Many people blame financial supervisors for their part in the credit crisis. Supervisors have failed to understand complex financial products, to spot excessive leverage and risk-taking, to predict the effect of incentive pay on the behavior of bank executives and to correctly assess the systemic risks of asset price bubbles. As a result, they haven’t fulfilled their public duty, which is to safeguard financial stability.
In their defense one can say that many others – in the financial press and in the academic community – have also been surprised by the timing and depth of the crisis, although it was not their primary job to spot the dangers. Calls for tighter regulation and supervision should therefore recognize that mistakes, ignorance and incompetence can never be completed eradicated. But the least we can try to do is to get the incentives right.
Ideally, financial supervisors should act as a restraining force towards the financial institutions they supervise. Yet in the European context, with its patchwork of national supervisors, supervisors have a strong incentive to stimulate financial growth, in order to defend and expand their supervisory territory. In the Netherlands, the central bank’s eagerness to allow financial institutions to grow and expand internationally has now created a major headache for the public purse.
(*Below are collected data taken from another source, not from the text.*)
/-- LOCK_INTERFACE_REQUEST: the interface report is fixed. -/
def execLockInterface (port : Port) (s : State) : Host.Outcome State Fault Refusal :=
  .next (s.tdisp port ((s.port port).iface = .unlocked)
    (s.modPort port fun ps => { ps with iface := .locked, report := s.interfaceReport port }))

/-- START_INTERFACE_REQUEST. -/
def execStartInterface (port : Port) (s : State) : Host.Outcome State Fault Refusal :=
  .next (s.tdisp port ((s.port port).iface = .locked) (s.modPort port fun ps => { ps with iface := .run }))

/-- STOP_INTERFACE_REQUEST: from ERROR or RUN every context of the port ends first. -/
def execStopInterface (port : Port) (s : State) : Host.Outcome State Fault Refusal :=
  let i := (s.port port).iface
  let s1 := if i = .error || i = .run then
    (s.ctxsOf port).foldl (fun s c => (s.stopContext c).endContext c) s else s
  .next (s.tdisp port true (s1.modPort port fun ps => { ps with iface := .unlocked, report := [] }))

/-- LINK_SECURITY_ERROR. -/
def execLinkSecurityError (port : Port) (s : State) : Host.Outcome State Fault Refusal :=
  .next (if (s.port port).frozen then s.dropToError port else s)

end Sys2Proof.Machine
end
This headache results from a divergence between institutional self-interest and the public interest.
Public choice theory recognizes that public institutions, including financial supervisors, do not automatically act in the public interest. Instead, they may try to advance their own institutional self-interests by seeking an increase in the power, reputation, prestige or size of their bureaucracies. This human tendency explains why in the past European supervisors have been so reluctant to allow acquisitions of “their” banks by foreign players. After a foreign takeover, the consolidated supervision of the holding transfers to the foreign supervisor. The domestic supervisor is demoted to subcontractor. It also explains why supervisors support the creation of national financial champions and welcome their empire-building activities abroad. The larger their banks grow, the more difficult a foreign take-over will be and the likelier that supervision remains at home. Consolidated supervision of international financial conglomerates also adds power and prestige to supervisors and allows them to punch above their weight among peers.
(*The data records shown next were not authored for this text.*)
-- ==== Sys2Proof/Machine/Pick.lean ====
section
/-! DEFINITION. What a turn does: which offered words are ready, which of the heats of a core its port takes, words that
contend within a cycle, and the next move of the machine (R64, R90 to R92, R184, R285, R380). -/

namespace Sys2Proof.Machine

/-! ### Readiness (R90) -/

/-- An offered word cannot issue yet: it waits for an operand's verification, a page, or a resource, and leaves its unit as
it was. The state is the machine with what the wait itself asks for. The issue count tells a word that waits from one
that issues, which always counts (R91). -/
def State.stalled (s : State) (r : Offer) : Option State :=
  let u := r.1.unit
  match r.2.1 with
  | .instr i _ =>
    let x0 : Strand := { r.2.2 with count := 0 }
    match exec i (s.begin_ (r.1, r.2.1, x0)) with
    | .next t =>
      match t.strand u with
      | some y =>
        if { y with waiting := x0.waiting } = x0 then
          some { t.setStrand u { r.2.2 with waiting := y.waiting } with focus := none }
        else none
      | none => none
    | _ => none
  | .wait va => some (s.askWarm u va)
  | .later i _ => s.stalledIn r.1 r.2.2 i
  | .bad _ => none

/-- The word a unit is ready to issue: the first offered that does not wait (R64). -/
def State.ready (s : State) (u : UnitRef) : Option Offer := (s.offers u).find? fun r => (s.stalled r).isNone

/-- What the words that wait ahead of a unit's ready one ask for. -/
def State.askFor (s : State) (u : UnitRef) : List Offer → State
  | [] => s
  | r :: rs =>
    match s.stalled r with
    | some t => if (t.strand u).any (fun x => x.waiting ≠ .none) then t else t.askFor u rs
    | none => s

/-! ### The heats of a core (R92) -/

/-- The heats of a core that have not issued in this cycle and are ready. -/
def State.readyHeats (s : State) (p : Nat) : List HeatOf :=
  (s.heatsOn p).filter fun h => !(s.core p).chosen.contains h.slot && (s.ready h.unit).isSome

/-- The heats that the ports of a core still free in this cycle take. -/
def State.picks (s : State) (p : Nat) : List HeatOf :=
  pickHeats (4 - (s.core p).chosen.length) (s.core p).rr (s.readyHeats p)

/-- A unit issues a word of the contest in this cycle. -/
def State.asksNow (s : State) (c : Contest) (u : UnitRef) : Bool :=
  (s.ready u).any (fun r => r.contest = some c) &&
  match s.coreOf u with
  | some p => (s.picks p).any fun h => h.unit = u
  | none => isPacer u

/-- The units of the relays that are placed. -/
def State.units (s : State) : List UnitRef :=
  s.relays.flatMap fun e =>
    if e.2.place.isNone then []
    else .pacer e.1 :: e.2.heats.map fun h => .heat e.1 (h.1 / 32) (h.1 % 32)

/-- A unit has a word of the contest to do next, the CWAIT or MWAIT in whose window it issued having completed (R86). -/
def State.dueNow (s : State) (c : Contest) (u : UnitRef) : Bool :=
  let s1 := s.settleOps u
  match s1.strand u with
  | none => false
  | some x =>
    match x.due with
    | d :: ds => d.contest = some c && ((s1.setStrand u { x with due := ds }).perform u true d).2
    | [] => false

/-- A unit asks for it in this cycle. -/
def State.asks (s : State) (c : Contest) (u : UnitRef) : Bool := s.asksNow c u || s.dueNow c u

/-- Another unit asks in the same cycle and comes before this one (R184, R285, R380). -/
def State.comesBefore (s : State) (c : Contest) (u : UnitRef) : Bool :=
  s.units.any fun v => contendIn c u v && keyBelow (s.contestKey c v) (s.contestKey c u) && s.asks c v

/-- A word gives way to one that contends with it in the same cycle and comes before it (R184, R285, R380). -/
def State.givesWay (s : State) (u : UnitRef) (r : Offer) : Bool := r.contest.any fun c => s.comesBefore c u

/-- So does one that is due. -/
def State.dueWaits (s : State) (u : UnitRef) (d : Late) : Bool := d.contest.any fun c => s.comesBefore c u

/-- A slot that a FACQ held there waits for goes to a FACQ of the same cycle that comes before it (R380). -/
def State.slotGoes (s : State) (u : UnitRef) (h : Hold) : Bool :=
  match h with
  | .facq filled k _ _ _ => s.comesBefore (.facq filled k) u
  | _ => false

/-- An event of an engine that takes a FIFO slot gives way to a FACQ of the relay in the same cycle (R380). -/
def State.engineWaits (s : State) (i : Instr) : Bool :=
  let gives (r : Nat) : Bool :=
    match exec i s with
    | .next t =>
      (find t.relays r).any fun y => (find s.relays r).any fun rl => (List.range 32).any fun k =>
        let b := rl.bank k
        let b1 := y.bank k
        s.units.any fun v => unitRelay v = some r &&
          (((b1.cons, b1.again) ≠ (b.cons, b.again) && s.asks (.facq true k) v) ||
           (b1.prod ≠ b.prod && s.asks (.facq false k) v))
    | _ => false
  match i with
  | .copyEngineTransfer r _ | .matrixEntryBegin r | .collectiveRun r _ => gives r
  | _ => false

/-! ### What completes by itself -/

/-- What stands ready in a unit completes: open windows, held lanes, what window words have still to do, a FENCE; then a
handler is entered. -/
def State.wake (s : State) (u : UnitRef) : State :=
  match s.strand u with
  | none => s
  | some x =>
    let s1 := (s.settleOps u).passHeld u fun s h => s.slotGoes u h
    let s2 := s1.performDue u (fun s d => s.dueWaits u d) (match s1.strand u with
      | some y => y.due.length
      | none => 0)
    ((((s2.modStrand u Strand.passFence).stepReleased u x).stepWaited u).modStrand u Strand.tidyGroup).enterHandler u

/-- The fetch of a word draws on a slice (R257). -/
def State.noteFetch (s : State) (u : UnitRef) (pc : Nat) : State :=
  match s.fieldOf u with
  | some f =>
    match s.codeAddr f pc with
    | .hit pa e => s.useSlice u (.dev pa e.attr)
    | _ => s
  | none => s

/-- What stands ready in a unit completes, its words are fetched, and those that wait ask for what they need. -/
def State.settleUnit (s : State) (u : UnitRef) : State :=
  let s1 := s.wake u
  let s2 := match s1.strand u with
    | some x => if s1.mayIssue u x then (x.select u).foldl (fun (s : State) (e : Focus × Word32) => s.noteFetch u e.2.toNat) s1 else s1
    | none => s1
  s2.askFor u (s2.offers u)

/-- The word of a heat can take a port. -/
def State.goes (s : State) (u : UnitRef) : Bool :=
  match s.ready u with
  | some r => !s.givesWay u r
  | none => false

/-- One issue port of a core: at most four words in a cycle (R17, R92). -/
def State.coreMove (s : State) (p : Nat) : Move :=
  let s1 := (s.heatsOn p).foldl (fun s h => s.settleUnit h.unit) s
  let co := s1.core p
  if 4 ≤ co.chosen.length then .done s1
  else
    match bestHeat co.rr ((s1.readyHeats p).filter fun h => s1.goes h.unit) with
    | none => .done s1
    | some h =>
      match s1.ready h.unit with
      | none => .done s1
      | some r => (s1.setCore p { co with rr := (h.squadSlot + 1) % 64, chosen := co.chosen ++ [h.slot] }).issue r

/-- A pacer or a warm-up issues. -/
def State.unitMove (s : State) (u : UnitRef) : Move :=
  let s1 := s.settleUnit u
  match s1.ready u with
  | some r => if s1.givesWay u r then .done s1 else s1.issue r
  | none => .done s1

/-- Take the next turn from the agenda. -/
def State.nextMove (s : State) : Move :=
  match s.agenda with
  | [] => .done s
  | t :: rest =>
    let s1 := { s with agenda := rest }
    match t with
    | .event i => if isEvent i && !s1.engineWaits i then .run i s1 else .done s1
    | .core p => s1.coreMove p
    | .cycleEnd c => .done (s1.endCycle c)
    | .pacer r => s1.unitMove (.pacer r)
    | .warm q => s1.unitMove (.warm q)

end Sys2Proof.Machine
end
Institutional self-interest clashes with the public interest for three reasons. First, the creation of national champions with large international operations may put the public finances at risk, when these institutions outgrow the size of their home country. This “Iceland” effect is by now well-known and applies to a number of European countries, including the Netherlands. The state’s risk exposure is stronger when banks attract foreign deposits through branches, which fall under the domestic deposit guarantee scheme. Second, the creation of national champions may reduce domestic competition in financial services. Third, national champions increase the risk of regulatory capture. Regulatory capture exists when a supervisor becomes too dependent on the supervised financial institution and starts identifying with and acting in the interest of the financial institution. As a result, the regulatory duties may be compromised.
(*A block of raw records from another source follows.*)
/-- No step, of whatever instruction or event, takes physical memory out of canonical form. -/
def Obligations.StepKeepsMemoryCanonical : Prop := ∀ s t : State, s.Inv → step s = .next t → t.Inv

/-! ### Computing words: results and completion. `RunsAlu` (Safety.lean) says that `exec` answers a next state wherever
no executing lane meets a cause, and what that state is; the value is the second argument's. -/

/-- Integer arithmetic in register form: the exact result of the operands as values of TYPE, reduced modulo 2^width or
clamped with SAT, placed under R93 (R94, R396, R401). Integer arithmetic with an immediate, per lane and uniform: 32
bits, wrapping, the immediate sign-extended (R336, R396, R401). -/
def Obligations.IntegerArithmetic : Prop :=
  (∀ f : RegF,
     RunsAlu (.iadd f) (regAlu shAdd anyUnit f) (fun l _ =>
       { d := place f.ty (narrow f.ty f.sat (intVal f.ty (arg l 0) + intVal f.ty (arg l 1))) }) ∧
     RunsAlu (.isub f) (regAlu shAdd anyUnit f) (fun l _ =>
       { d := place f.ty (narrow f.ty f.sat (intVal f.ty (arg l 0) - intVal f.ty (arg l 1))) }) ∧
     RunsAlu (.imul f) (regAlu shAdd anyUnit f) (fun l _ =>
       { d := place f.ty (narrow f.ty f.sat (intVal f.ty (arg l 0) * intVal f.ty (arg l 1))) }) ∧
     RunsAlu (.imad f) (regAlu shMad anyUnit f) (fun l _ =>
       { d := place f.ty (narrow f.ty f.sat
           (intVal f.ty (arg l 0) * intVal f.ty (arg l 1) + intVal f.ty (arg l 2))) }) ∧
     RunsAlu (.imulhi f) (regAlu shMulhi anyUnit f) (fun l _ =>
       { d := place f.ty (narrow f.ty f.sat
           (intVal f.ty (arg l 0) * intVal f.ty (arg l 1) / ((2 ^ tyW f.ty : Nat) : Int))) }) ∧
     RunsAlu (.iabs f) (regAlu shAbs anyUnit f) (fun l _ =>
       { d := place f.ty (narrow f.ty f.sat ((intVal f.ty (arg l 0)).natAbs : Int)) }) ∧
     RunsAlu (.imin f) (regAlu shMinMax anyUnit f) (fun l _ =>
       { d := place f.ty (narrow f.ty f.sat (min (intVal f.ty (arg l 0)) (intVal f.ty (arg l 1)))) }) ∧
     RunsAlu (.imax f) (regAlu shMinMax anyUnit f) (fun l _ =>
       { d := place f.ty (narrow f.ty f.sat (max (intVal f.ty (arg l 0)) (intVal f.ty (arg l 1)))) })) ∧
  (∀ f : ImmF, ∀ row ∈ ([(Instr.iaddImm f, false, (· + ·)), (.iaddImmUniform f, true, (· + ·)),
       (.imulImm f, false, (· * ·)), (.imulImmUniform f, true, (· * ·)), (.iminImm f, false, min),
       (.iminImmUniform f, true, min), (.imaxImm f, false, max), (.imaxImmUniform f, true, max)] :
       List (Instr × Bool × (Int → Int → Int))),
     RunsAlu row.1 (immAlu row.2.1 true f) (fun l _ =>
       { d := wrap 32 (row.2.2 (signed 32 (arg l 0)) (f.imm.toInt)) }))

/-- IADDC adds, or with SUB adds the complement of B, and the carry in: the carry predicate C, or SUB's value with NCI;
the carry out goes to C (R397). The integer compares write their predicate by the condition of CC: 0 to 5 on the values
of TYPE, 6 to 9 on the bits as unsigned (R337, R398). The dot products add to C the four byte products, or the eight
4-bit products, of A and B, each signed or unsigned by OPX (R399, R431). -/
def Obligations.CarriesComparesDots : Prop :=
  (∀ f : RegF, RunsAlu (.iaddc f)
     { regAlu shAddc anyUnit f with
       psrc := if f.opx.getLsbD 1 then none else some f.c.toNat, pdst := some f.c.toNat }
     (fun l p =>
       let w := tyW f.ty
       let y := if f.opx.getLsbD 0 then 2 ^ w - 1 - arg l 1 % 2 ^ w else arg l 1 % 2 ^ w
       let cin := if f.opx.getLsbD 1 then f.opx.getLsbD 0 else p
       { d := (arg l 0 % 2 ^ w + y + boolBit cin) % 2 ^ w, p := some (bit (arg l 0 % 2 ^ w + y + boolBit cin) w) })) ∧
  ((∀ f : CmpF, RunsAlu (.icmp f) (cmpAlu shIcmp anyUnit f) (fun l _ =>
     { p := some (intCond f.cc.toNat (intVal f.ty (arg l 0)) (intVal f.ty (arg l 1)) (arg l 0) (arg l 1)) })) ∧
   (∀ f : CmpiF, ∀ row ∈ [(Instr.icmpImm f, false), (.icmpImmUniform f, true)],
     RunsAlu row.1 (cmpiAlu row.2 f) (fun l _ =>
       { p := some (intCond f.cc.toNat (signed 32 (arg l 0)) f.imm.toInt (arg l 0) (imm29 f.imm)) }))) ∧
  (∀ f : RegF,
     RunsAlu (.idot4 f) (regAlu shDot anyUnit f) (fun l _ =>
       intRes 2#3 f.sat (signed 32 (arg l 2) + dot 8 4 (f.opx.getLsbD 0) (f.opx.getLsbD 1) (arg l 0) (arg l 1))) ∧
     RunsAlu (.qdot4 f) (regAlu shDot anyUnit f) (fun l _ =>
       intRes 2#3 f.sat (signed 32 (arg l 2) + dot 4 8 (f.opx.getLsbD 0) (f.opx.getLsbD 1) (arg l 0) (arg l 1))))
Self-interested behavior by supervisors is more likely in countries where the home market is small and serviced by a few potential take-over candidates, whose transfer into foreign ownership would raise existential fears with the home supervisor. Developments in the Dutch financial sector fit the public choice perspective surprisingly well. Since the early 1990s Dutch financial institutions have been allowed to merge. This has led to the emergence of two financial conglomerates with sizable activities outside the Benelux countries: ING (through the merger of NMB, Postbank and Nationale Nederlanden) and ABN-AMRO. Both are based in the Netherlands, which makes the Dutch central bank responsible for consolidated supervision. The complex nature of these international financial institutions offers plenty of supervisory work, of a sort which is more challenging than supervising parochial savings banks.
The ABN-AMRO take-over by the Consortium in 2007 stripped the Dutch central bank of its consolidated supervision of ABN-AMRO’s Dutch, US, Brazilian and Italian activities. Prior to the take-over, central bank president Wellink advocated a merger between ING and ABN-AMRO. This alternative would have been in the central bank’s institutional self-interest. A merger between ING and ABN-AMRO would have kept Wellink in charge of supervising one of the largest global financial institutions, which would have been virtually impregnable to a foreign take-over. But would it have been in the public interest?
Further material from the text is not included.